Text of this remarkable speech here.
In fact, a similar anger exists within segments of the white community. Most working- and middle-class white Americans don’t feel that they have been particularly privileged by their race. Their experience is the immigrant experience – as far as they’re concerned, no one’s handed them anything, they’ve built it from scratch. They’ve worked hard all their lives, many times only to see their jobs shipped overseas or their pension dumped after a lifetime of labor. They are anxious about their futures, and feel their dreams slipping away; in an era of stagnant wages and global competition, opportunity comes to be seen as a zero sum game, in which your dreams come at my expense. So when they are told to bus their children to a school across town; when they hear that an African American is getting an advantage in landing a good job or a spot in a good college because of an injustice that they themselves never committed; when they’re told that their fears about crime in urban neighborhoods are somehow prejudiced, resentment builds over time.
Like the anger within the black community, these resentments aren’t always expressed in polite company. But they have helped shape the political landscape for at least a generation. Anger over welfare and affirmative action helped forge the Reagan Coalition. Politicians routinely exploited fears of crime for their own electoral ends. Talk show hosts and conservative commentators built entire careers unmasking bogus claims of racism while dismissing legitimate discussions of racial injustice and inequality as mere political correctness or reverse racism.
Just as black anger often proved counterproductive, so have these white resentments distracted attention from the real culprits of the middle class squeeze – a corporate culture rife with inside dealing, questionable accounting practices, and short-term greed; a Washington dominated by lobbyists and special interests; economic policies that favor the few over the many. And yet, to wish away the resentments of white Americans, to label them as misguided or even racist, without recognizing they are grounded in legitimate concerns – this too widens the racial divide, and blocks the path to understanding.
If there is any justice in this world, this piece of Obama’s speech today should be the news for a really long time. In fact, there are enough good bits in this to dominate the news until PA ballots are cast.
This was a brilliant and powerful speech addressing long festering racial issues in a way that asks people get beyond themselves and get beyond the pettiness to remember that we are Americans facing some of the biggest challenges of many of our lifetimes. Who else talks about race like this? Who accepts that there are real issues on all sides; who accepts that those issues may not ever completely go away; that we are all touched by it in many ways, but asks us to remember who we really are and get to the real work?
The stories say that Obama wrote this himself and certainly there is nothing about this speech or performance that seemed poll-tested, or trying to hedge a bet. It seemed honest and adult (which I suspect makes it vulnerable to the kind of death only cable can invoke) and – remarkably – did not throw his pastor under the bus for the sake of either ambition or the mob at the gate.
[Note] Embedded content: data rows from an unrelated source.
-- ==== Sys2Proof/Machine/Arbiter.lean ====
section
/-! DEFINITION. The arbiters of a core's shared units (R265, R266) and the resume boundaries at which its streams' commands stand
(R278). A command that meets no other on its unit runs to its end in one step, but for the places where the queue's next happening
comes; commands that share a unit go on one resume unit at a time, as the arbiter chooses. -/
namespace Sys2Proof.Machine

/-! ### The arbiter of a unit -/

def arbOf (k : Core) : CoreUnit → Arb
  | .sole => k.soleArb
  | .welt => k.weltArb
  | .move => k.moveArb

def setArb (k : Core) (u : CoreUnit) (a : Arb) : Core :=
  match u with
  | .sole => { k with soleArb := a }
  | .welt => { k with weltArb := a }
  | .move => { k with moveArb := a }

/-- What one unit of weight adds to a deficit: main cycles of the Sole and of the Welt, bytes of the movement unit (R265). -/
def quantum : CoreUnit → Nat
  | .sole => 128
  | .welt => 16
  | .move => 4096

/-- The weight of stream i in LAST_ARB (R266), as it stands at the owner change point. -/
def weightOf (k : Core) (u : CoreUnit) (i : Nat) : Nat :=
  let o := match u with
    | .sole => 0
    | .welt => 12
    | .move => 24
  fld k.arb.toNat (o + 4 * i) 4

def defOf (a : Arb) (i : Nat) : Int := if i = 0 then a.defF else if i = 1 then a.defB else a.defU
def setDef (a : Arb) (i : Nat) (v : Int) : Arb :=
  if i = 0 then { a with defF := v } else if i = 1 then { a with defB := v } else { a with defU := v }

/-- F, B and U from the arbiter's pointer on. -/
def ringFrom (p : Nat) : List Nat := [p % 3, (p + 1) % 3, (p + 2) % 3]

/-- Streams passed over without work lose their deficit. -/
def passOver (a : Arb) (work l : List Nat) : Arb := l.foldl (fun a i => if work.contains i then a else setDef a i 0) a

/-- An owner change point (R265): `work` lists the streams with work, the one that has waited longest first. -/
def chooseOwner (k : Core) (u : CoreUnit) (a : Arb) (work : List Nat) : Arb :=
  let able := fun i => work.contains i && decide (0 < weightOf k u i)
  if (match a.owner with
      | some o => able o && decide (0 < defOf a o)
      | none => false) then a
  else
    match (ringFrom a.pointer).find? able with
    | some i =>
      let a := passOver a work ((ringFrom a.pointer).takeWhile (fun j => decide (j ≠ i)))
      { setDef a i (defOf a i + ((quantum u * weightOf k u i : Nat) : Int)) with owner := some i, pointer := (i + 1) % 3 }
    | none => { passOver a work [0, 1, 2] with owner := work.head? }

/-- Stream i takes the unit for one use; `work` lists the streams that have work after it. `chosen` when the arbiter has made it the
owner already. The Sole's next owner is chosen as the pass starts, and its tile loads into the shadow registers (R76, R265). -/
def useUnit (k : Core) (u : CoreUnit) (i n : Nat) (chosen : Bool) (now after : List Nat) : Core :=
  let a := if chosen then { arbOf k u with owner := some i } else chooseOwner k u (arbOf k u) now
  if u = .sole then
    let b := chooseOwner k u a after
    setArb k u { setDef b i (defOf b i - (n : Int)) with next := b.owner }
  else setArb k u (setDef a i (defOf a i - (n : Int)))

/-- Stream i takes the unit for several uses in turn; `others` wait for it, and `more` when the stream has work after the last. -/
def useUnits (u : CoreUnit) (i : Nat) (others : List Nat) (more : Bool) : List Nat → Bool → Core → Core
  | [], _, k => k
  | n :: rest, chosen, k =>
    let after := others ++ (if rest.isEmpty && !more then [] else [i])
    useUnits u i others more rest (decide (u = .sole)) (useUnit k u i n chosen (others ++ [i]) after)

/-! ### Commands at a resume boundary -/

/-- A save or restore of a stream's region holds that stream's passes (R97). -/
def saveHolds (s : State) (c i : Nat) (u : CoreUnit) : Bool :=
  decide (u = .sole) && (match (core s c).accOp with
    | some (j, _) => decide (j = i)
    | none => false)

/-- The command of a stream that stands at a resume boundary. -/
def pausedAt (s : State) (c i : Nat) : List Waiting :=
  s.waiting.filter (fun w => match w.unit, w.wait with
    | .stream k j, .units _ => decide (k.val = c) && decide (j.val = i)
    | _, _ => false)

/-- The commands of a core that stand at a resume boundary on a unit and may go on, in the order in which they began to wait. -/
def pausedOn (s : State) (c : Nat) (u : CoreUnit) : List (Nat × Waiting) :=
  s.waiting.filterMap (fun w => match w.unit, w.wait with
    | .stream k i, .units _ =>
      if decide (k.val = c) && decide (unitOfOp w.cmd.op = some u) && decide ((stream s c i.val).mode = .ready) &&
          !saveHolds s c i.val u then some (i.val, w) else none
    | _, _ => none)

/-- A command waits before its next resume unit. -/
def holdAt (s : State) (c : Cmd) : Res := { s := s, wait := some (.units c.passes), cmd := some (cmdHeld c) }

/-- A command that would share its unit, or whose region a save holds, stands before its next resume unit until the arbiter grants it
the unit. -/
def onUnit (u : CoreUnit) (body : State → Cmd → Res) (s : State) (c : Cmd) : Res :=
  match streamOfHdr s c.h with
  | none => body s c
  | some (k, i) =>
    if c.grant.isNone && (!(pausedOn s k u).isEmpty || saveHolds s k i u) then holdAt s c
    else body s c

/-- The arbiter chooses the command that goes on: until its end when no other waits for the unit, else for one resume unit. -/
def arbiterPick (s : State) (c : Nat) (u : CoreUnit) : Option (QEntry × State) :=
  let ws := pausedOn s c u
  let work := ws.map (·.1)
  let k := core s c
  let a := arbOf k u
  let a := match (if u = .sole then a.next else none) with
    | some n => if work.contains n then { a with owner := some n } else chooseOwner k u a work
    | none => chooseOwner k u a work
  match a.owner.bind (fun o => ws.find? (fun x => decide (x.1 = o))) with
  | none => none
  | some (i, w) =>
    let s := { s with waiting := s.waiting.filter (fun y => decide (y.id ≠ w.id)) }
    let s := modCore s c (fun k => setArb k u { a with next := none })
    let s := modStream s c i (fun x => { x with busy := none })
    some ({ instr := w.instr, cmd := { w.cmd with grant := some (if ws.length ≤ 1 then 0 else w.cmd.passes + 1) } }, s)

/-! ### Segments of a command -/

/-- The number of units after which the queue's next happening comes, when the command has not done them. -/
def nextYield (c : Cmd) : Option Nat :=
  match (stillMeets c c.passes).find? isYield with
  | some (.yields n) => some n.toNat
  | _ => none

/-- Where a segment of a command of `n` units ends, when that is before the command's end. -/
def segmentEnd (c : Cmd) (n : Nat) : Option Nat :=
  let lim := match c.grant with
    | some (g + 1) => (match nextYield c with
      | some y => some (min (g + 1) y)
      | none => some (g + 1))
    | _ => nextYield c
  match lim with
  | some u => if u < n then some u else none
  | none => none

/-- The command as it goes on with `n` units done: what has met it is over, and so is the queue's happening that stopped it. -/
def cmdAfter (c : Cmd) (n : Nat) (integ oob : Bool) (st : Status) (tally : List Nat) : Cmd :=
  { c with passes := n, grant := none, integ := integ, oob := oob, st := st, tally := tally,
           h := { c.h with upsets := match (stillMeets c c.passes).dropWhile (fun u => !isYield u) with
             | .yields m :: rest => if m.toNat ≤ n then rest else .yields m :: rest
             | l => l } }

end Sys2Proof.Machine
end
This was one of the most Presidential speeches I have seen in the past 8 years – from either the current occupant or any of its recent aspirants.
You can bet that the wall-to-wall howling about Rev. Wright is just a small foreshadowing of what the VRWC will unleash should Obama be our candidate. The media will remain largely blind to the fact that, in the main, support of repub candidates by incendiary preachers from the right aren’t treated as so out of the ordinary. In spite of all of this and all of the other obstacles, I still think that the fundamental decency of this man along with his smarts, his grace, and his vision of American Community are attributes that the Office of the President Presidency needs right now.